These data imply that the fringing-reef retreat stalled on the Pleistocene reef-flat platform at about the same time as the basal sequence was initiated at Papeete ~14 ka ago. If the appearance of acroporids ~13 ka ago at the Maraa sites signifies that the newly-formed lagoon started to function as a sediment trap, then it apparently took ~1000 years for the sediment flux to reduce sufficiently to allow the fringing reef to start accreting vertically and form a barrier reef at Maraa. However this young barrier may still have been permeable where coastal sediment flux was highest, given that it took a further thousand years for acroporids to dominate reef-front assemblages.
Discussion
Linking Darwin's reef types
In Darwin's genetic model of reef types, fringing reefs maintain a fixed position and accrete vertically in response to relative SL rise. However, during glacial-interglacial cycles, this simple mechanism would produce a barrier reef each time SL rose, and lead to the development of multiple reefs at the same location. Data from Tahiti show that, rather than accreting vertically, the postglacial fringing reef was forced to retreat upslope during SL rise due to the exclusion of rapidly-growing acroporids by sedimentation. The transition into a barrier reef seems to have been initiated when the fringing reef encountered a laterally extensive platform which prevented further retreat. Its newly fixed position on the edge of the platform ‘instantaneously’ created a lagoon that trapped sediment, reducing sediment flux, and eventually allowed acroporids to recolonize the reef. This restored its vertical-accretion potential, enabling it to keep-up with rising SL and become a barrier reef.

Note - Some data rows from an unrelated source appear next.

-- ==== Sys2Proof/Word.lean ====
section
/-!
DEFINITION. The word types of the machine and the sparse array in canonical form that every large
storage of the engine (hoops, fabric memory, stores, leaves, scale slots, ledger) is held in.
-/

namespace Sys2Proof

/-- One byte. -/
abbrev Byte := BitVec 8

/-- One 32-bit register or store word (R12). -/
abbrev Word := BitVec 32

/-- A sparse array: pairs of index and value, indices strictly rising, no value equal to the default
that an unlisted index reads as. -/
abbrev SMap (α : Type) := List (Nat × α)

/-- What index `k` holds; an unlisted index holds `d`. -/
def SMap.get {α : Type} (d : α) : SMap α → Nat → α
  | [], _ => d
  | (i, v) :: t, k => if i = k then v else if k < i then d else SMap.get d t k

/-- `m` with value `v` at index `k`, in canonical form for the default `d`. -/
def SMap.set {α : Type} [DecidableEq α] (d : α) (k : Nat) (v : α) : SMap α → SMap α
  | [] => if v = d then [] else [(k, v)]
  | (i, w) :: t =>
    if k < i then (if v = d then (i, w) :: t else (k, v) :: (i, w) :: t)
    else if k = i then (if v = d then t else (k, v) :: t)
    else (i, w) :: SMap.set d k v t

/-- The canonical form: indices strictly above `lo` rise strictly and no entry holds the default. -/
def SMap.wfFrom {α : Type} [DecidableEq α] (d : α) : Option Nat → SMap α → Bool
  | _, [] => true
  | lo, (i, v) :: t =>
    (match lo with | none => true | some l => decide (l < i)) && decide (v ≠ d) && SMap.wfFrom d (some i) t

/-- The canonical form of a sparse array with default `d`. -/
def SMap.wf {α : Type} [DecidableEq α] (d : α) (m : SMap α) : Bool := SMap.wfFrom d none m

end Sys2Proof
end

The key element in the transition between reef types is therefore the presence of a platform with a horizontal or low reverse slope. Evidence from Tahiti implies that this platform was generated by reef-flat development, possibly during the Last Interglacial, although no ages exist for the upper surface of the platform (Supplementary Discussion). Nevertheless, the potential for reef flats to produce wide horizontal platforms during interglacials is well established from Holocene sequences recovered from modern fringing reefs34,35.
The tendency for fringing reefs to retreat upslope during postglacial SL rise, and to form horizontal platforms during interglacial highstands, provides the key requirements for a genetic link between reef types. In Figure 5, we summarise this link for volcanic islands undergoing slow thermotectonic subsidence. Reef development starts (or is reset) during glacial lowstands. On young volcanic islands, the steep eroding flanks keep fringing reefs close to shore, and high coastal sediment flux suppresses their accretion rate. As a result, during postglacial SL rise, they retreat upslope tracking the transgression and produce a thin diachronous unit. During the ensuing interglacial, the decreasing rate of SL rise is eventually matched and exceeded by the reef's accretion rate, and it can advance seawards producing a wide reef-flat platform (Fig. 5).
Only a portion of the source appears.